5 conseils précieux de Quentin Lebel, Facilitateur Senior | Design Stratégique & Organisationnel | Fondateur émancipio & Behind The Crux
Le métier des facilitateurs en tant que tel va se répartir entre ceux qui accompagnent les transformations en profondeur pour faire évoluer une entreprise et son modèle, et ceux qui proposent des prestations courtes, répondant à un problème ad hoc
Vous êtes designer de démarches collaboratives depuis bientôt 10 ans, quelles sont les erreurs que vous observez chez les facilitateurs néophytes ?
Penser pour le groupe
Les nouveaux facilitateurs ont tendance à se mettre à la place du groupe, ils ont même du mal à ne pas l’influencer. Même avec des années d’expérience, nous pouvons être tenté d’orienter la réflexion d’un groupe dans un sens ou un autre, généralement sur la base de notre propre expérience. Or, il est primordial de laisser le groupe faire son propre cheminement, qu’il apprenne à se dépasser.
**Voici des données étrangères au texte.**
-- ==== Sys2Proof/Laws/PerInstr.lean ====
section
/-! SUPPORT. Statements about every instruction as syntax, one lemma per constructor. EncodedLength: an encoding has as many bytes as the
instruction's length (30_encoding.md R60), 6 to 11. -/

namespace Sys2Proof.Laws.EncodedLength

/-- The encoding of an instruction has its length, 6 to 11 bytes. -/
def Statement (i : Instr) : Prop := (encode i).length = i.length ∧ 6 ≤ i.length ∧ i.length ≤ 11

theorem memOp_length_le (m : MemOp) : m.length ≤ 5 := by
  cases m with
  | base r d => cases d <;> simp [MemOp.length, Disp.length]
  | ripRel d => simp [MemOp.length]
  | sib r ix d => cases d <;> simp [MemOp.length, Disp.length]
  | sibNoBase ix d => simp [MemOp.length]

theorem of_mem {i : Instr} {m : MemOp} (hf : i.fields.rm = .mem m) (hl : i.length = 6 + m.length) : Statement i := by
  have := memOp_length_le m
  refine ⟨?_, by omega, by omega⟩
  rw [encode, length_encodeFields, hf, length_encodeRM_mem, hl]

theorem vgetexpps128Reg (d s : VReg) (aaa : KReg) (z : Bool) : Statement (.vgetexpps128Reg d s aaa z) :=
  ⟨rfl, Nat.le_refl 6, by simp [Instr.length]⟩
theorem vgetexpps128Mem (d : VReg) (m : MemOp) (aaa : KReg) (z : Bool) : Statement (.vgetexpps128Mem d m aaa z) := of_mem rfl rfl
theorem vgetexpps128Bcst (d : VReg) (m : MemOp) (aaa : KReg) (z : Bool) : Statement (.vgetexpps128Bcst d m aaa z) := of_mem rfl rfl
theorem vgetexpps256Reg (d s : VReg) (aaa : KReg) (z : Bool) : Statement (.vgetexpps256Reg d s aaa z) :=
  ⟨rfl, Nat.le_refl 6, by simp [Instr.length]⟩
theorem vgetexpps256Mem (d : VReg) (m : MemOp) (aaa : KReg) (z : Bool) : Statement (.vgetexpps256Mem d m aaa z) := of_mem rfl rfl
theorem vgetexpps256Bcst (d : VReg) (m : MemOp) (aaa : KReg) (z : Bool) : Statement (.vgetexpps256Bcst d m aaa z) := of_mem rfl rfl
theorem vgetexpps512Reg (d s : VReg) (aaa : KReg) (z : Bool) : Statement (.vgetexpps512Reg d s aaa z) :=
  ⟨rfl, Nat.le_refl 6, by simp [Instr.length]⟩
theorem vgetexpps512Mem (d : VReg) (m : MemOp) (aaa : KReg) (z : Bool) : Statement (.vgetexpps512Mem d m aaa z) := of_mem rfl rfl
theorem vgetexpps512Bcst (d : VReg) (m : MemOp) (aaa : KReg) (z : Bool) : Statement (.vgetexpps512Bcst d m aaa z) := of_mem rfl rfl
theorem vgetexpps512RegSae (d s : VReg) (aaa : KReg) (z : Bool) : Statement (.vgetexpps512RegSae d s aaa z) :=
  ⟨rfl, Nat.le_refl 6, by simp [Instr.length]⟩

end Sys2Proof.Laws.EncodedLength
end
Livrer une production sans recommandations
Comme je l’ai appris, une part des facilitateurs livrent souvent à leurs clients une production “brute de décoffrage”, mais à mes yeux ça ne suffit pas. En plus de l’expérience vécue et de l’avancée du groupe, la vraie valeur de l’intervention réside dans le travail de synthèse du facilitateur qui décrypte les modes de fonctionnement du groupe (les interactions, les blocages). Il faut impérativement faire un debrief avec les commanditaires de ce qui s’est joué durant les sessions collaboratives, puis co-construire avec eux des recommandations concernant l’organisation. Cela nous permet de faire émerger les problématiques et d’identifier les leviers qui sont à disposition du client. C’est sans nul doute le véritable atout du travail de facilitateur.
Négliger la prise d’autonomie
Notre travail en tant que facilitateur est de développer les compétences des équipes et promouvoir une culture de design au sein des organisations. La clé de réussite dans la résolution d’une problématique est d’associer l’individu à chaque étape du process. Chaque personne est partie prenante de la construction de la solution, et doit absolument y prendre part. C’est un changement profond de nos modes de pensées actuelles et de la culture dont nous avons hérité.
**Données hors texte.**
-- ==== Sys2Proof/Laws/Step.lean ====
section
/-! SUPPORT. What a step can do, said once; the fetch of a word placed at `rip`; operand bytes that end too soon; the run of Safety.lean. -/

namespace Sys2Proof.Machine

/-- The inversion of a completed step: an instruction was decoded in 64-bit mode and its meaning answered the next state. -/
theorem step_next {s t : State} (h : step s = .next t) : ∃ i, s.mode = .bits64 ∧ s.fetchDecode = .ok i ∧ exec i s = .next t := by
  unfold step at h
  split at h
  · rename_i hm
    unfold runDecoded raise at h
    split at h
    · rename_i i hi; exact ⟨i, by simpa [State.modeAdmitted] using hm, hi, h⟩
    · cases h
    · cases h
    · cases h
    · cases h
  · cases h

/-- A step that completes left a completed state of the vector operation. -/
theorem step_completed {s t : State} (h : step s = .next t) : ∃ i S, s.fetchDecode = .ok i ∧
    sourceValue i.vecLen s (sourceOf i s) = .ok S ∧
    t = completed i.vecLen i.dest S i.maskReg i.zeroing i.isSae i.length s := by
  obtain ⟨i, _, hd, hx⟩ := step_next h
  rw [exec_eq] at hx
  obtain ⟨_, _, S, hS, _, ht⟩ := vgetexpps_next hx
  exact ⟨i, S, hd, hS, ht⟩

/-- A step faults as decoding says, or as the meaning of the instruction decoded does. -/
theorem step_of_decode {s : State} (hm : s.mode = .bits64) : step s = runDecoded s.fetchDecode s := by
  simp [step, State.modeAdmitted, hm]

theorem step_other_mode {s : State} (hm : s.mode ≠ .bits64) : step s = .refused .otherMode := by
  simp [step, State.modeAdmitted, hm]

/-- The bytes fetched are as many as the longest instruction at most, do not pass the top of the address space, and are those of
memory. -/
theorem codeBytes_spec (s : State) : s.codeBytes.length ≤ 11 ∧
    (s.codeBytes ≠ [] → s.rip.toNat + s.codeBytes.length ≤ 2 ^ 64) ∧
    ∀ k, k < s.codeBytes.length → s.mem.read (s.rip.toNat + k) = s.codeBytes[k]? :=
  admittedFrom_spec 11 s.rip.toNat

/-- Where memory holds bytes from `rip` on, the bytes fetched begin with them. -/
theorem codeBytes_prefix {s : State} (bs : List Byte) (h11 : bs.length ≤ 11) (hr : s.rip.toNat + bs.length ≤ 2 ^ 64)
    (h : ∀ k, k < bs.length → s.mem.read (s.rip.toNat + k) = bs[k]?) : ∃ rest, s.codeBytes = bs ++ rest :=
  admittedFrom_prefix bs 11 s.rip.toNat h11 hr h

/-- A word placed at `rip` is what the next step fetches. -/
theorem codeBytes_withFetchWord {s : State} {nbits w : Nat} (hl : (tableWordBytes nbits w).length = 11)
    (hr : s.rip.toNat + 11 ≤ 2 ^ 64) : (s.withFetchWord nbits w).codeBytes = tableWordBytes nbits w := by
  obtain ⟨rest, h⟩ := codeBytes_prefix (s := s.withFetchWord nbits w) (tableWordBytes nbits w) (by omega)
    (by rw [hl]; exact hr) fun k hk => read_load (tableWordBytes nbits w) s.mem hk (by omega)
  have h2 := (codeBytes_spec (s.withFetchWord nbits w)).1
  rw [h, List.length_append, hl] at h2
  have hrest : rest = [] := List.eq_nil_of_length_eq_zero (by omega)
  rw [h, hrest, List.append_nil]

/-! ### Operand bytes that end too soon -/

/-- A one-byte displacement that is missing: the need is reported. -/
theorem takeDisp8_short {need : Nat} {bs : List Byte} (h : bs.length < 1) : takeDisp8 need bs = .error need := by
  cases bs with
  | nil => rfl
  | cons b bs => simp at h

/-- A four-byte displacement of which a byte is missing: the need is reported. -/
theorem takeDisp32_short {need : Nat} {bs : List Byte} (h : bs.length < 4) : takeDisp32 need bs = .error need := by
  match bs, h with
  | [], _ => rfl
  | [_], _ => rfl
  | [_, _], _ => rfl
  | [_, _, _], _ => rfl
  | _ :: _ :: _ :: _ :: _, h => simp at h; omega

/-- The values of ModRM.mod of a memory operand. -/
theorem mod_cases {mod : BitVec 2} (hm : mod ≠ 3) : mod = 0 ∨ mod = 1 ∨ mod = 2 := by revert mod; decide

/-- Bytes that end inside the SIB byte or its displacement: the length of R60, or 7 where it hangs on a SIB byte that is missing. -/
theorem decodeSib_short {x b : Bool} {mod : BitVec 2} {rest : List Byte} (hm : mod ≠ 3)
    (h : rest.length < 1 + (if mod = 1 then 1 else if mod = 2 then 4 else if bits20 (rest.headD 0) = 5 then 4 else 0)) :
    decodeSib x b mod rest =
      .error (7 + (if mod = 1 then 1 else if mod = 2 then 4 else if bits20 (rest.headD 0) = 5 then 4 else 0)) := by
  cases rest with
  | nil => rcases mod_cases hm with rfl | rfl | rfl <;> rfl
  | cons c cs =>
    simp only [List.length_cons, List.headD_cons] at h ⊢
    rcases mod_cases hm with rfl | rfl | rfl
    · by_cases hc : bits20 c = 5#3
      · simp only [decodeSib, hc, reduceIte] at h ⊢
        rw [takeDisp32_short (by simp at h; omega)]; rfl
      · simp [hc] at h
    · simp only [decodeSib]
      rw [takeDisp8_short (by simp only [reduceIte] at h; omega)]; rfl
    · simp only [decodeSib]
      rw [takeDisp32_short (by simp at h; omega)]; rfl

/-- Bytes that end inside the displacement of an operand without SIB: the length of R60. -/
theorem decodeNoSib_short {b : Bool} {mod : BitVec 2} {rm : BitVec 3} {rest : List Byte} (hm : mod ≠ 3)
    (h : rest.length < (if mod = 1 then 1 else if mod = 2 then 4 else if rm = 5 then 4 else 0)) :
    decodeNoSib b mod rm rest = .error (6 + (if mod = 1 then 1 else if mod = 2 then 4 else if rm = 5 then 4 else 0)) := by
  rcases mod_cases hm with rfl | rfl | rfl
  · by_cases hr : rm = 5#3
    · subst hr
      simp only [decodeNoSib]
      rw [takeDisp32_short (by simpa using h)]; rfl
    · simp [hr] at h
  · simp only [decodeNoSib]
    rw [takeDisp8_short (by simpa using h)]; rfl
  · simp only [decodeNoSib]
    rw [takeDisp32_short (by simpa using h)]; rfl

/-- Bytes that end inside the operand: the need reported is 6 + sib + disp (30_encoding.md R60; a missing SIB byte counts as one without a
displacement where mod = 00, notes/assumptions/6.md). -/
theorem decodeRM_short {p0 m : Byte} {rest : List Byte} (h : rest.length < tailBytes m (rest.headD 0)) :
    decodeRM p0 m rest = .error (6 + tailBytes m (rest.headD 0)) := by
  by_cases hm : bits76 m = 3
  · simp [tailBytes, hm] at h
  · by_cases hr : bits20 m = 4
    · have ht : tailBytes m (rest.headD 0) =
          1 + (if bits76 m = 1 then 1 else if bits76 m = 2 then 4 else if bits20 (rest.headD 0) = 5 then 4 else 0) := by
        rcases mod_cases hm with h0 | h0 | h0 <;> simp only [tailBytes, h0, hr] <;> simp
      rw [ht] at h ⊢
      rw [decodeRM, if_neg hm, if_pos hr, decodeSib_short hm h, ← Nat.add_assoc]; rfl
    · have ht : tailBytes m (rest.headD 0) = (if bits76 m = 1 then 1 else if bits76 m = 2 then 4 else if bits20 m = 5 then 4 else 0) := by
        rcases mod_cases hm with h0 | h0 | h0 <;> rw [tailBytes, h0, if_neg (fun hh => hr hh.2)] <;> simp only [hr] <;> simp
      rw [ht] at h ⊢
      rw [decodeRM, if_neg hm, if_neg hr, decodeNoSib_short hm h]; rfl

/-! ### The run -/

/-- A run at END_ADDR is over and final (70_reset_and_hazards.md R126). -/
theorem run_at_end (endAddr : Addr) (fuel : Nat) {s : State} (h : s.rip = endAddr) : run endAddr fuel s = .final s := by
  cases fuel <;> simp [run, h]

/-- A run away from END_ADDR takes one step. -/
theorem run_step (endAddr : Addr) (fuel : Nat) {s t : State} (h : s.rip ≠ endAddr) (hs : step s = .next t) :
    run endAddr (fuel + 1) s = run endAddr fuel t := by
  simp [run, h, hs]

end Sys2Proof.Machine
end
Sous-estimer le temps de préparation
Les facilitateurs juniors ont tendance à sous-estimer le temps nécessaire à la préparation des interventions, sans laquelle les moments collaboratifs ne peuvent être réussis.
D’abord dans la phase de qualification et de codesign avec les commanditaires, qui eux- mêmes en sous-évaluent l’intensité. Ensuite dans la conception et la préparation de l’expérience collaborative, car chaque détail peut avoir un impact positif – ou négatif – sur le groupe.
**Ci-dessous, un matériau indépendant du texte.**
/-- Settles O21: the element function and the arithmetic path both convert e - 127. -/
theorem normalSource : Obligations.NormalSource := by
  unfold Obligations.NormalSource
  intro x daz h
  refine ⟨getExpSP_of_isNormal h daz, sar32_clearSign x, ?_⟩
  rw [getExpSP_of_isNormal h, normalPath_eq]

/-! ### The result as a logarithm (40_getexp_element.md R67) -/

/-- The elements that have a logarithm: normals, and denormals that DAZ does not turn into zeros (R73). -/
def HasLog (x : Elem) (daz : Bool) : Prop := isNormal x = true ∨ (isDenormal x = true ∧ daz = false)

theorem scaledAbs_of_isNormal {x : Elem} (h : isNormal x = true) :
    scaledAbs x = (2 ^ 23 + (fraction x).toNat) * 2 ^ ((biasedExp x).toNat - 1) :=
  if_neg ((isNormal_iff x).1 h).1

theorem HasLog.scaledAbs_ne_zero {x : Elem} {daz : Bool} (h : HasLog x daz) : scaledAbs x ≠ 0 := by
  obtain hnorm | ⟨hden, _⟩ := h
  · rw [scaledAbs_of_isNormal hnorm]
    exact Nat.mul_ne_zero (by omega) (Nat.ne_of_gt (Nat.two_pow_pos _))
  · rw [scaledAbs_of_isDenormal hden]
    exact fraction_toNat_ne_zero hden

/-- The hidden bit is the top bit of a normal's significand. -/
theorem log2_scaledAbs_of_isNormal {x : Elem} (h : isNormal x = true) :
    (scaledAbs x).log2 = (biasedExp x).toNat + 22 := by
  have he := (biasedExp_toNat_of_isNormal h).1
  have hf := (fraction x).isLt
  rw [Nat.log2_eq_iff (HasLog.scaledAbs_ne_zero (daz := false) (.inl h)), scaledAbs_of_isNormal h,
    show (biasedExp x).toNat + 22 = 23 + ((biasedExp x).toNat - 1) by omega,
    show 23 + ((biasedExp x).toNat - 1) + 1 = 24 + ((biasedExp x).toNat - 1) by omega, Nat.pow_add, Nat.pow_add]
  exact ⟨Nat.mul_le_mul_right _ (by omega), Nat.mul_lt_mul_of_pos_right (by omega) (Nat.two_pow_pos _)⟩

/-- Whatever the class, the integer converted is the logarithm of the scaled magnitude less 149. -/
theorem HasLog.getExpSP_res {x : Elem} {daz : Bool} (h : HasLog x daz) :
    (getExpSP x daz).res = cvtInt32ToSP (((scaledAbs x).log2 : Int) - 149) := by
  obtain hnorm | ⟨hden, rfl⟩ := h
  · rw [getExpSP_of_isNormal hnorm, log2_scaledAbs_of_isNormal hnorm,
      show ((biasedExp x).toNat : Int) - 127 = ((biasedExp x).toNat + 22 : Nat) - 149 by omega]
  · rw [getExpSP_of_isDenormal hden, scaledAbs_of_isDenormal hden, topBit_eq_log2 ((isDenormal_iff x).1 hden).2]

theorem HasLog.log2_scaledAbs_le {x : Elem} {daz : Bool} (h : HasLog x daz) : (scaledAbs x).log2 ≤ 276 := by
  obtain hnorm | ⟨hden, _⟩ := h
  · have := (biasedExp_toNat_of_isNormal hnorm).2
    rw [log2_scaledAbs_of_isNormal hnorm]
    omega
  · have := (isTopBit_log2 ((isDenormal_iff x).1 hden).2).lt
    rw [scaledAbs_of_isDenormal hden]
    omega

theorem biasedExp_flipSign (x : Elem) : biasedExp (x ^^^ 0x80000000) = biasedExp x := by
  rw [biasedExp, BitVec.extractLsb'_xor]
  exact BitVec.xor_zero

theorem fraction_flipSign (x : Elem) : fraction (x ^^^ 0x80000000) = fraction x := by
  rw [fraction, BitVec.extractLsb'_xor]
  exact BitVec.xor_zero

theorem HasLog.getExpSP_flipSign {x : Elem} {daz : Bool} (h : HasLog x daz) :
    getExpSP (x ^^^ 0x80000000) daz = getExpSP x daz := by
  obtain hnorm | ⟨hden, rfl⟩ := h
  · have hnorm' : isNormal (x ^^^ 0x80000000) = true := by rwa [isNormal, biasedExp_flipSign]
    rw [getExpSP_of_isNormal hnorm, getExpSP_of_isNormal hnorm', biasedExp_flipSign]
  · have hden' : isDenormal (x ^^^ 0x80000000) = true := by rwa [isDenormal, biasedExp_flipSign, fraction_flipSign]
    rw [getExpSP_of_isDenormal hden, getExpSP_of_isDenormal hden', fraction_flipSign]

/-- Settles O16: the integer is the logarithm of the scaled magnitude less 149, and its conversion is exact. -/
theorem getExpIsFloorLog2 : Obligations.GetExpIsFloorLog2 := by
  unfold Obligations.GetExpIsFloorLog2
  intro x daz h
  replace h : HasLog x daz := h
  have hle := h.log2_scaledAbs_le
  have hn : (((scaledAbs x).log2 : Int) - 149).natAbs < 2 ^ 24 := by omega
  rw [h.getExpSP_res]
  refine ⟨isFinite_cvtInt32ToSP hn, h.getExpSP_flipSign, _, by omega, by omega, scaledValue_cvtInt32ToSP hn, ?_, ?_⟩
  · rw [show (((scaledAbs x).log2 : Int) - 149 + 149).toNat = (scaledAbs x).log2 by omega]
    exact Nat.log2_self_le h.scaledAbs_ne_zero
  · rw [show (((scaledAbs x).log2 : Int) - 149 + 150).toNat = (scaledAbs x).log2 + 1 by omega]
    exact Nat.lt_log2_self

/-! ### The printed pseudocode (90_conflicts.md C2, C3, C6) -/

theorem signBit_or_of_msb {y : Elem} (h : y.msb = true) : ((0x80000000 : Nat) : Elem) ||| y = y := by
  apply BitVec.eq_of_getLsbD_eq
  intro b hb
  rw [BitVec.getLsbD_or, show ((0x80000000 : Nat) : Elem) = BitVec.twoPow 32 31 by decide, BitVec.getLsbD_twoPow]
  by_cases hb' : b = 31
  · subst hb'
    rw [show y.getLsbD 31 = true from h, Bool.or_true]
  · simp [Ne.symm hb']

/-- A negative exponent, moved up to bit 23, already has the sign bit that the page forces, so that the arithmetic shift gives it back;
an exponent of 0 has not, which is the defect of C2. -/
theorem sar32_printedNormalize {f : BitVec 23} (hlow : -256 ≤ normalizeExpTiny f) (hneg : normalizeExpTiny f < 0) :
    sar32 (printedNormalize f) 23 = BitVec.ofInt 32 (normalizeExpTiny f) := by
  rw [printedNormalize]
  generalize normalizeExpTiny f = e at *
  have hshift : BitVec.ofInt 32 e <<< 23 = BitVec.ofInt 32 (e * 2 ^ 23) := by
    rw [BitVec.shiftLeft_eq_mul_twoPow, BitVec.ofInt_mul]
    rfl
  have hval : (BitVec.ofInt 32 (e * 2 ^ 23)).toInt = e * 2 ^ 23 :=
    BitVec.toInt_ofInt_eq_self (by decide) (by omega) (by omega)
  have hmsb : (BitVec.ofInt 32 (e * 2 ^ 23)).msb = true := by
    rw [BitVec.msb_eq_toInt, hval]
    exact decide_eq_true (by omega)
  apply BitVec.eq_of_toInt_eq
  rw [hshift, signBit_or_of_msb hmsb, sar32, BitVec.toInt_sshiftRight, hval, Int.shiftRight_eq_div_pow,
    BitVec.toInt_ofInt_eq_self (by decide) (by omega) (by omega)]
  exact Int.mul_ediv_cancel e (by decide)

theorem ne_plusInf {x : Elem} (he : biasedExp x ≠ 255) : x ≠ plusInf := by
  rintro rfl
  exact he (by decide)

theorem printedConvertExp_of_isDenormal {x : Elem} (h : isDenormal x = true) :
    printedConvertExp x false =
      { res := cvtInt32ToSP (sar32 (printedNormalize (fraction x)) 23 - 127).toInt, ie := false, de := true } := by
  obtain ⟨he, hf⟩ := (isDenormal_iff x).1 h
  have he' := biasedExp_ne_255 he
  have hzero : ¬ (fraction x = 0 ∨ false = true) := not_or.2 ⟨hf, Bool.false_ne_true⟩
  rw [printedConvertExp, if_neg fun hnan => he' hnan.1, if_neg (ne_plusInf he'), if_neg fun hz => hzero hz.2, if_pos he]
Manquer d’esprit d’anticipation
Les commanditaires et les facilitateurs sont souvent obnubilés par la préparation du jour J, au point d’oublier que le vrai travail commence tout de suite après l’atelier : Que faire avec toute cette matière ? Comment la transformer en actions concrètes ? Quelles sont les conséquences de ce temps passé ensemble à produire de la matière ? J’encourage les facilitateurs à pousser leurs commanditaires à répondre à ce type de questions en amont, au moment du design.
En effet, ceux-ci ont parfois du mal à évaluer la richesse et les applications positives du travail en mode collaboratif. A nous, facilitateurs, de maintenir le sponsor dans une certaine dynamique : prendre du recul et trouver le temps nécessaire afin d’avoir deux ou trois coups d’avance sur son organisation.
Quelles tendances observez-vous actuellement auprès de vos clients ?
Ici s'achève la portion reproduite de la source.